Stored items
[Start of section]

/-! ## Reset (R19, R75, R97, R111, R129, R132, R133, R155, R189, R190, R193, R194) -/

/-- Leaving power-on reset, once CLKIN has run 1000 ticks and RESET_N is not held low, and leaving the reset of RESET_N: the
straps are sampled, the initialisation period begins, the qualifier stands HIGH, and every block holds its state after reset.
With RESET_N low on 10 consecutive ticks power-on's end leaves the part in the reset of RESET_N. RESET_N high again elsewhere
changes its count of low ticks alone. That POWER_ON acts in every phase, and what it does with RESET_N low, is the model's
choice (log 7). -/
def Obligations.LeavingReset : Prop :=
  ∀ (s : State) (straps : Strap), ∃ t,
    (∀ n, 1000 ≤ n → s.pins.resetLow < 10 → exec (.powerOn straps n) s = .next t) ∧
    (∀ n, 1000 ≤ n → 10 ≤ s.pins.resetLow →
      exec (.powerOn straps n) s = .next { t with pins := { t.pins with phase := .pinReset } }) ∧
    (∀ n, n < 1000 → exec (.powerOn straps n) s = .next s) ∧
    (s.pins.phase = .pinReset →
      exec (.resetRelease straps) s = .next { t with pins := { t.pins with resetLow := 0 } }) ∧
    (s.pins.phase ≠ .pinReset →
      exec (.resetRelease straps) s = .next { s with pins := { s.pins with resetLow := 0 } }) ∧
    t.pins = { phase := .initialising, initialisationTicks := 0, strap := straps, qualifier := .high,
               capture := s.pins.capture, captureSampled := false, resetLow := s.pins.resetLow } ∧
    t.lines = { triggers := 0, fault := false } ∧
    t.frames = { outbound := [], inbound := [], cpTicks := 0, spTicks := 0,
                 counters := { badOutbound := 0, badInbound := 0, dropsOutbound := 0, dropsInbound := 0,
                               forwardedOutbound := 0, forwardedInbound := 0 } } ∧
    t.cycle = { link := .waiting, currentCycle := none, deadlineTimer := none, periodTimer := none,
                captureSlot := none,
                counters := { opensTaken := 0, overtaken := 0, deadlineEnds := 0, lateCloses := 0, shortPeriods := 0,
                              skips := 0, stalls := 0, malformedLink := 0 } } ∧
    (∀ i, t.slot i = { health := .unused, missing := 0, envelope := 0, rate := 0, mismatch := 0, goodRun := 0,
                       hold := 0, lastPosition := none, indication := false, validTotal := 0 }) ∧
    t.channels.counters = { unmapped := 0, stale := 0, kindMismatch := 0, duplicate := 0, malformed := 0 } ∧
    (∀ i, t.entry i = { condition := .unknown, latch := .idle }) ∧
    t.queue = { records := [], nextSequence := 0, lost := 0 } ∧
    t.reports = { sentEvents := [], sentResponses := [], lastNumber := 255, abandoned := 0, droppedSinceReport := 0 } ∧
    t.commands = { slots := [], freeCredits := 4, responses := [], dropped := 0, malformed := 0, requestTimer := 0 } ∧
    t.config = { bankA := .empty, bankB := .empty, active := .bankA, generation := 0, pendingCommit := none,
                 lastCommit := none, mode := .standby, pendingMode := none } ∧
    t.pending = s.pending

[End of section]
[Start of section]

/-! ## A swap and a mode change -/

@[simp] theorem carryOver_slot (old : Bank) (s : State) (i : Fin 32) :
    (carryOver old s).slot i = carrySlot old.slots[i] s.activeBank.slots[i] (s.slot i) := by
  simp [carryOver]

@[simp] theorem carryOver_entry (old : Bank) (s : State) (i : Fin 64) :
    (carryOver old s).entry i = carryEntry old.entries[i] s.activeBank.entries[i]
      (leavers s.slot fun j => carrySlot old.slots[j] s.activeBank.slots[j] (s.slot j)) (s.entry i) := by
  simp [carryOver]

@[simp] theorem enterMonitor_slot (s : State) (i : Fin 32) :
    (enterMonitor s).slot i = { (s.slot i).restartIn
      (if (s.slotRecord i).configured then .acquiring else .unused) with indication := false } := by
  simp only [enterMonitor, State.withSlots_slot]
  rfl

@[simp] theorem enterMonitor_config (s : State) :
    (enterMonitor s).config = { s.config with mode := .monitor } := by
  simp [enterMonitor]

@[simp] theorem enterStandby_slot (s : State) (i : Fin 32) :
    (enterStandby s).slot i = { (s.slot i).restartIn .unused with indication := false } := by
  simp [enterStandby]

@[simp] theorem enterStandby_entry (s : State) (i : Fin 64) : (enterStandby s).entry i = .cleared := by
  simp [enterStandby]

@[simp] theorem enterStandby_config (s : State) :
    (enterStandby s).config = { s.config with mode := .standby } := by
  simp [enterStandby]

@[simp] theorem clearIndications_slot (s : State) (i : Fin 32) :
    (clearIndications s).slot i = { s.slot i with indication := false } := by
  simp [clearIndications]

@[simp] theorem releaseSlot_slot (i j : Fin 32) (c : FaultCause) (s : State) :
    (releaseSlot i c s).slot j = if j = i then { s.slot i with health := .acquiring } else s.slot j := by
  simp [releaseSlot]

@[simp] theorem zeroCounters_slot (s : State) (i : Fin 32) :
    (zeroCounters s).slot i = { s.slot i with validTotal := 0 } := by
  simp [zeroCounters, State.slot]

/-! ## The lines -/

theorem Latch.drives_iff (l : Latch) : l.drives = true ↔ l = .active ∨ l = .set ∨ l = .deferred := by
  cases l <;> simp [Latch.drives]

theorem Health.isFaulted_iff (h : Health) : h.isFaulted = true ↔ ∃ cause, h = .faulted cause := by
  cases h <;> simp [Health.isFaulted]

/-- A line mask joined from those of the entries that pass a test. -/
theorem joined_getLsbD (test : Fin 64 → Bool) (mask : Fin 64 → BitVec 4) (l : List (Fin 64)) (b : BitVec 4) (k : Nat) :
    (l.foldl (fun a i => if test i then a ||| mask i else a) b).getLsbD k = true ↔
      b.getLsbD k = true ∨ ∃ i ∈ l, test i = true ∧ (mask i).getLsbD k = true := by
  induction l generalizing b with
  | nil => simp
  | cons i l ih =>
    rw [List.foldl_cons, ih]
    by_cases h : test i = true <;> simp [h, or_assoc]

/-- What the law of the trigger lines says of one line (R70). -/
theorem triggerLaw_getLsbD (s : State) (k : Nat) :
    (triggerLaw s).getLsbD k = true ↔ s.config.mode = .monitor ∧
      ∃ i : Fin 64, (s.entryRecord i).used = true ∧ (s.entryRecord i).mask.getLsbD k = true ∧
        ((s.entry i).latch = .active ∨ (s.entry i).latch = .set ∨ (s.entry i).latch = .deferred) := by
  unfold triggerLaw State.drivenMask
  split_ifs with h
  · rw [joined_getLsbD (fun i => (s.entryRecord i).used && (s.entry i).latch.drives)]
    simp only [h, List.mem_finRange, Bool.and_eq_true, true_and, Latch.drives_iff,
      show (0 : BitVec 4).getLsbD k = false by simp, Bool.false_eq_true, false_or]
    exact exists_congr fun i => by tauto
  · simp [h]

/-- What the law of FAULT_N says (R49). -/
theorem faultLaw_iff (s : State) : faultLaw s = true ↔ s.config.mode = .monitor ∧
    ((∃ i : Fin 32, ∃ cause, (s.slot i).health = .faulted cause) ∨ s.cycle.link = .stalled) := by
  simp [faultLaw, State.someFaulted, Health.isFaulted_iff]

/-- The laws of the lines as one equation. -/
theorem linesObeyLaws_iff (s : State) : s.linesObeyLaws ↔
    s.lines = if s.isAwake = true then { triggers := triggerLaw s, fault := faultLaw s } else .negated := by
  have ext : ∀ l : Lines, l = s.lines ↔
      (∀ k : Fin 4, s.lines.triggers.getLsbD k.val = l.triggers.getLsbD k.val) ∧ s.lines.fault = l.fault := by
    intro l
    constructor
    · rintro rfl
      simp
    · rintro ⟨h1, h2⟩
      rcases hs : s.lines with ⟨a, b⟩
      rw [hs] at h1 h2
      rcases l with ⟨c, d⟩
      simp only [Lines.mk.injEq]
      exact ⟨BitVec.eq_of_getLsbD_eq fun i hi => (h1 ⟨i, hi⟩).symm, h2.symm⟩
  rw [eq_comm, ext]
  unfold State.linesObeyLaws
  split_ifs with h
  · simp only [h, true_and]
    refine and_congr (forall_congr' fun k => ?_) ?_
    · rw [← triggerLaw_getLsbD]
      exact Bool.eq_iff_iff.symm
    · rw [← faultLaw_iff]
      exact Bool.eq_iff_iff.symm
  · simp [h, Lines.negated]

[End of section]
[Start of section]

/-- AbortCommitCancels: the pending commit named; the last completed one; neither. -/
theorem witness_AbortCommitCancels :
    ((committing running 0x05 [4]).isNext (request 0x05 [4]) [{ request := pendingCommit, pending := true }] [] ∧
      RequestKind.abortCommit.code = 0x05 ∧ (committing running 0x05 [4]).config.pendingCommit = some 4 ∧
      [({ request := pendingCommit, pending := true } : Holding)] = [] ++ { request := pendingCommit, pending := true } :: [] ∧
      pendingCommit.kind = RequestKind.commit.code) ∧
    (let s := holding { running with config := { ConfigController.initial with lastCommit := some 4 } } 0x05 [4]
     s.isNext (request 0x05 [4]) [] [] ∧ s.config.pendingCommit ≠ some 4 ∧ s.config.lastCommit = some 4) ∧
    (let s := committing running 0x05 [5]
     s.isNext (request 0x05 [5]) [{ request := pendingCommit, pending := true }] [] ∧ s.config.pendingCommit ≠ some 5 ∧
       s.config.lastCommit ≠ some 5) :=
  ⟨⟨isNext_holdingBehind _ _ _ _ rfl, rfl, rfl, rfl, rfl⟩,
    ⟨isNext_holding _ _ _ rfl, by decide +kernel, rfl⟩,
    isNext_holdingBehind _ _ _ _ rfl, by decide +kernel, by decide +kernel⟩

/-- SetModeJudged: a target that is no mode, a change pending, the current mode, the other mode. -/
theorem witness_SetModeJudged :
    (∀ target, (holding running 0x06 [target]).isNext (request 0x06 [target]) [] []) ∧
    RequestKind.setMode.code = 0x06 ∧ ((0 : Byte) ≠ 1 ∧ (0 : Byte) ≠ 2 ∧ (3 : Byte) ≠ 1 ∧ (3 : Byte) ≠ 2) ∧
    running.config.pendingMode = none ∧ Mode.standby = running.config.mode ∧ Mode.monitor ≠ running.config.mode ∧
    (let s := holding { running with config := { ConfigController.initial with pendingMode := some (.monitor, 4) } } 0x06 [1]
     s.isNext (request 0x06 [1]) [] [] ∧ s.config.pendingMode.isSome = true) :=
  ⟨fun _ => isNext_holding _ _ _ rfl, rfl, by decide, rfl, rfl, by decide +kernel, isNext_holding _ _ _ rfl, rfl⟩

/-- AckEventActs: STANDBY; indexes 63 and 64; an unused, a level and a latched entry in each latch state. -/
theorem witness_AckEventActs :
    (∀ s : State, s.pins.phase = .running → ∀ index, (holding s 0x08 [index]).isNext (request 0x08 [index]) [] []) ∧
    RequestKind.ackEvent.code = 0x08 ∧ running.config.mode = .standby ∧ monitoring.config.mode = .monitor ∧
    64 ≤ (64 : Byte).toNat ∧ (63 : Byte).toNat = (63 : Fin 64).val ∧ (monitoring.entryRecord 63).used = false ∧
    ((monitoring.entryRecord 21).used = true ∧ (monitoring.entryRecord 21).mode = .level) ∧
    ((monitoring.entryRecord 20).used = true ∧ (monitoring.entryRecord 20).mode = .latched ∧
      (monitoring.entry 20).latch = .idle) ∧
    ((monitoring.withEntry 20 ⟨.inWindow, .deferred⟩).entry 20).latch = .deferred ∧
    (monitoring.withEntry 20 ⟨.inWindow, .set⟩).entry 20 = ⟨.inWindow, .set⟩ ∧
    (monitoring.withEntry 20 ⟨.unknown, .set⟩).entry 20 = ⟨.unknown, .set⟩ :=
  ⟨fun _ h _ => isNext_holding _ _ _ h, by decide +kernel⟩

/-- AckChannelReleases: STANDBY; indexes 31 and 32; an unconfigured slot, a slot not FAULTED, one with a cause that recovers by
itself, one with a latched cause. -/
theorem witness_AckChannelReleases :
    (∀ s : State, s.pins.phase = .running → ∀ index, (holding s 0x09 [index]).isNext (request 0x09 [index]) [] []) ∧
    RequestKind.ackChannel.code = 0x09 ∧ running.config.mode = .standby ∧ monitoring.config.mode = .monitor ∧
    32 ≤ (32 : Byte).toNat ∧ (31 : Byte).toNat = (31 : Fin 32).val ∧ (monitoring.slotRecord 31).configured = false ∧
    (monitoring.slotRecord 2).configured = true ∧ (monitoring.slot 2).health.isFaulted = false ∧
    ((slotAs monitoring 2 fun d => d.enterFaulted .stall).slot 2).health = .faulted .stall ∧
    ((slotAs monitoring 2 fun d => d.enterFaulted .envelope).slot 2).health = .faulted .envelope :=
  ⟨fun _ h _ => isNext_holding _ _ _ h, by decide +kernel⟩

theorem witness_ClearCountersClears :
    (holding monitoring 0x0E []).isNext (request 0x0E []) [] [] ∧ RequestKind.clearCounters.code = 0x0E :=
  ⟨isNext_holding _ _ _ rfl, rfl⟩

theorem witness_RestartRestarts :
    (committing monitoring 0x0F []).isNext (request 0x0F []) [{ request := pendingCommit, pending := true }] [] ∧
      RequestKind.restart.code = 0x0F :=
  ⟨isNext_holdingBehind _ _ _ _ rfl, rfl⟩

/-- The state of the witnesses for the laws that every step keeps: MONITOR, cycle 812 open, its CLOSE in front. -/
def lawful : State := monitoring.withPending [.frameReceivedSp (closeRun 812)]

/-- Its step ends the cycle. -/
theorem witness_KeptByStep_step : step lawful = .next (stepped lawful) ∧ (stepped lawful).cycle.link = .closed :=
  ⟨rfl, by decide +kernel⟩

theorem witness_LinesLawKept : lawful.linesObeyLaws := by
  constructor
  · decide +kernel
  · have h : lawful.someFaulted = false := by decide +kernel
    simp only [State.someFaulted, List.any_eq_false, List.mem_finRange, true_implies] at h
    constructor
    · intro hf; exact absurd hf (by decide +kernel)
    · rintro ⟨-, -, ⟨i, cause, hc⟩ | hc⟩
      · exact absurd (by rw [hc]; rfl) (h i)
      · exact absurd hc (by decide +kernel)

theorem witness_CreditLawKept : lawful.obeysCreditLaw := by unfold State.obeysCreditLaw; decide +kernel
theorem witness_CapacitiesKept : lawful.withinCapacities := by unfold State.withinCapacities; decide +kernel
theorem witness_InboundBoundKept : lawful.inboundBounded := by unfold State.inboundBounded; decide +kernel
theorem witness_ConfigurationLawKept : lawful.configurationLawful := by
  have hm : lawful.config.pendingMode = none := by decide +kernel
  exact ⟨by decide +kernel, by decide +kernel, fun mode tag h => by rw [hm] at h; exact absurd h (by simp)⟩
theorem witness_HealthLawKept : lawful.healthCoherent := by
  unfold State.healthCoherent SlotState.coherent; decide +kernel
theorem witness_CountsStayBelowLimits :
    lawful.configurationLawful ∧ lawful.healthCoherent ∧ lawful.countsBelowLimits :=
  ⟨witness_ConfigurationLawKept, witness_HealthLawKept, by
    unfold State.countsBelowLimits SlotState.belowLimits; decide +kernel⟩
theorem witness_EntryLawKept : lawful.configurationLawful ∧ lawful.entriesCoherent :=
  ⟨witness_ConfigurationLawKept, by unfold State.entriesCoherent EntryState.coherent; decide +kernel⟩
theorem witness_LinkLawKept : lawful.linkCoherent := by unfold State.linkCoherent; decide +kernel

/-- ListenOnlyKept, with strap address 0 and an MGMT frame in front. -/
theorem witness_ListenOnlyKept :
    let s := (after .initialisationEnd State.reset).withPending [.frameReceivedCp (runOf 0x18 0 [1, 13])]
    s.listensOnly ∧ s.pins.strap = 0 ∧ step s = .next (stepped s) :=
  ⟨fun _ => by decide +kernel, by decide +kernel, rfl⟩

[End of section]

*ACTIVITY*
Above are the entries. Quote exactly the lines from the one bearing "0x08 [index]) [] []) ∧" through the one bearing "((slotAs monitoring 2 fun d => d.enterFaulted .envelope).slot".

*ANSWER BOX*
    (∀ s : State, s.pins.phase = .running → ∀ index, (holding s 0x08 [index]).isNext (request 0x08 [index]) [] []) ∧
    RequestKind.ackEvent.code = 0x08 ∧ running.config.mode = .standby ∧ monitoring.config.mode = .monitor ∧
    64 ≤ (64 : Byte).toNat ∧ (63 : Byte).toNat = (63 : Fin 64).val ∧ (monitoring.entryRecord 63).used = false ∧
    ((monitoring.entryRecord 21).used = true ∧ (monitoring.entryRecord 21).mode = .level) ∧
    ((monitoring.entryRecord 20).used = true ∧ (monitoring.entryRecord 20).mode = .latched ∧
      (monitoring.entry 20).latch = .idle) ∧
    ((monitoring.withEntry 20 ⟨.inWindow, .deferred⟩).entry 20).latch = .deferred ∧
    (monitoring.withEntry 20 ⟨.inWindow, .set⟩).entry 20 = ⟨.inWindow, .set⟩ ∧
    (monitoring.withEntry 20 ⟨.unknown, .set⟩).entry 20 = ⟨.unknown, .set⟩ :=
  ⟨fun _ h _ => isNext_holding _ _ _ h, by decide +kernel⟩

/-- AckChannelReleases: STANDBY; indexes 31 and 32; an unconfigured slot, a slot not FAULTED, one with a cause that recovers by
itself, one with a latched cause. -/
theorem witness_AckChannelReleases :
    (∀ s : State, s.pins.phase = .running → ∀ index, (holding s 0x09 [index]).isNext (request 0x09 [index]) [] []) ∧
    RequestKind.ackChannel.code = 0x09 ∧ running.config.mode = .standby ∧ monitoring.config.mode = .monitor ∧
    32 ≤ (32 : Byte).toNat ∧ (31 : Byte).toNat = (31 : Fin 32).val ∧ (monitoring.slotRecord 31).configured = false ∧
    (monitoring.slotRecord 2).configured = true ∧ (monitoring.slot 2).health.isFaulted = false ∧
    ((slotAs monitoring 2 fun d => d.enterFaulted .stall).slot 2).health = .faulted .stall ∧
    ((slotAs monitoring 2 fun d => d.enterFaulted .envelope).slot 2).health = .faulted .envelope :=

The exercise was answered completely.